My eyes focused on her. “Why are you doing this?” I couldn’t trust anyone blindly. Mac had drilled that into our heads.

She smiled, and shadows elongated her features. “It’s just my little way of paying back Christoph.”

“For what?”

Her eyes tightened, but her lips smirked as she answered. “A lovers’ quarrel. What is it they say? Hell hath no fury like a woman scorned.”

I stared past her into the opening. It could lead us anywhere. This could be a trap. “How do we know we can trust you?”

“You don’t.” Adrianna sighed impatiently. “Look in the bag.”

I opened the black satchel and stuck my hand inside. The familiar feeling of my dart gun graced my fingers, and I found my bracelet near the bottom.

I didn’t know what to say, whether to hate her for who she was or thank her for her help.

“What about William’s ability?” William stayed quiet, but I felt him standing strong against me. I was pushing it by asking.

“That is up to Christoph.” She shrugged. “But he is weak. He has many enemies, and the more power we take, the sicker we get. Every Council member has their limitations. He’ll give it up soon enough.”

I glanced at William. I hadn’t known that fact. “Good luck.”

William insisted on going through first. Adrianna had put a flashlight in the bag, but its single ray was lost easily in the blackness. His feet tested the rungs of the flimsy metal rebar that protruded from the cement as he lowered himself deeper.

My eyes floated toward Lilia while William climbed. She was the key, the only Council member who tied them all together. Without her, none of the Council’s abilities worked. Adrianna cleared her throat to get my attention. She was watching from a distance and had to know what I was thinking. If I could get Lilia out and away from them it would strip their power. Christoph wouldn’t lose his authority, but he would lose his ability. He’d be vulnerable. How fast could I load my thickest dart and shoot her?

“Okay,” William spoke from below. “The ladder ends short. We’ll have to jump.”

I heard the echoing splash as his feet hit wet ground. If I decided to take the risk, I was on my own. There was no way back up. He pointed the light at me and I squinted back. I had to try.

“Elyse,” Adrianna said before I made a move. “She’s been conceived. I already feel her.”

I opened my mouth to respond, but my breath caught in my throat. If those words had come from anyone else, I might not have believed them, but Adrianna was of Hera. Her bloodline was linked to the abilities of others. I couldn’t dismiss that.

“How do you . . . you feel her?” I managed, my heart squeezing and pumping in my chest.

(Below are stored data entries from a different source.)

-- ==== Sys2Proof/Laws/Through.lean ====
section
/-! SUPPORT.
What the operations that every meaning ends with (events, tally records, completions, the views of the register file) leave
as it was, one law per field: with them a proof reads a field of the next state without unfolding the operation.
-/

namespace Sys2Proof.Machine

/-- An offset lies in none of the registers, as a test. -/
def clearOf (w : List Span) (off : Nat) : Bool :=
  w.all fun r => (List.range r.n).all fun i => (List.range r.m).all fun j => off != r.base + r.stride * i + r.inner * j

theorem of_clearOf {w : List Span} {off : Nat} (h : clearOf w off = true) : ∀ r ∈ w, ¬ r.Has off := by
  intro r hr ⟨i, hi, j, hj, e⟩
  have := List.all_eq_true.1 h r hr
  have := List.all_eq_true.1 (List.all_eq_true.1 this i (List.mem_range.2 hi)) j (List.mem_range.2 hj)
  simp [e] at this

/-- An outcome's next state with its frame and what it holds: the form of every statement of a command's effect. -/
theorem KeepsR.runs {w : List Span} {g : List Part} {s t : State} {r : Res} {P : State → Prop} (k : KeepsR w g s r)
    (e : r = .next t) (h0 : Reg.every ∉ w) (h1 : Part.memory ∈ g ∨ Part.records ∉ g ∨ Part.layout ∉ g)
    (h2 : Part.memory ∈ g → Part.records ∈ g) (p : P t) : ∃ t, r = .next t ∧ Frame w g s t ∧ P t :=
  ⟨t, e, (k t e).frame h0 h1 h2, p⟩

theorem pwr_ext {x y : PwrState} (h : { x with owed := [], unzeroed := [] } = { y with owed := [], unzeroed := [] }) (k0 : x.owed = y.owed) (k1 : x.unzeroed = y.unzeroed) : x = y := by
  cases x; cases y; simp_all

theorem rng_ext {x y : RngState} (h : { x with rings := [] } = { y with rings := [] }) (k0 : x.rings = y.rings) : x = y := by
  cases x; cases y; simp_all

theorem tly_ext {x y : TlyState} (h : { x with queue := [], dropped := 0, dropAfter := 0 } = { y with queue := [], dropped := 0, dropAfter := 0 }) (k0 : x.queue = y.queue ∧ x.dropped = y.dropped ∧ x.dropAfter = y.dropAfter) : x = y := by
  cases x; cases y; simp_all

theorem chain_ext {x y : ChainState} (h : { x with proxies := [], nextReq := 0 } = { y with proxies := [], nextReq := 0 }) (k0 : x.proxies = y.proxies ∧ x.nextReq = y.nextReq) : x = y := by
  cases x; cases y; simp_all

theorem scl_ext {x y : SclState} (h : { x with loss := [], lossParts := [] } = { y with loss := [], lossParts := [] }) (k0 : x.loss = y.loss ∧ x.lossParts = y.lossParts) : x = y := by
  cases x; cases y; simp_all

theorem sw_ext {x y : SwState} (h : { x with counters := [], txSa := [], pnWarn := [] } = { y with counters := [], txSa := [], pnWarn := [] }) (k0 : x.counters = y.counters ∧ x.txSa = y.txSa ∧ x.pnWarn = y.pnWarn) : x = y := by
  cases x; cases y; simp_all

“Like I feel every female Descendant.” I stood there, unmoving.

“Come on,” William beckoned from below. “What are you waiting for?”

Something in me switched on, and I couldn’t bring myself to draw my dart gun. I glanced at Lilia, and she stared back at me with kind eyes like she was telling me something—
go
.

She nodded her head at me, and I turned away, hoping I wouldn’t regret the decision as I ducked into the hole. My bare feet found the rungs guided by the flashlight, and when I came to the end, I hoped I wouldn’t break something or cut my toes off.

“Be careful,” he said. “Do you want me to try and catch you?”

“No. I can make it,” I answered. “Just point the flashlight at where I should land.”

I made the jump, and the sting of the impact shot up my legs as I toppled into William.

“You okay?” he asked.

I got to my feet and stared at the hole above us. “Fine.”

“What did she say to you?”

“Nothing. Come on.”

There was no way back up. The ladder had dropped us into a cement tunnel just high enough that William didn’t have to duck. In one direction, the space narrowed too tightly for us to continue. There was only one way to go.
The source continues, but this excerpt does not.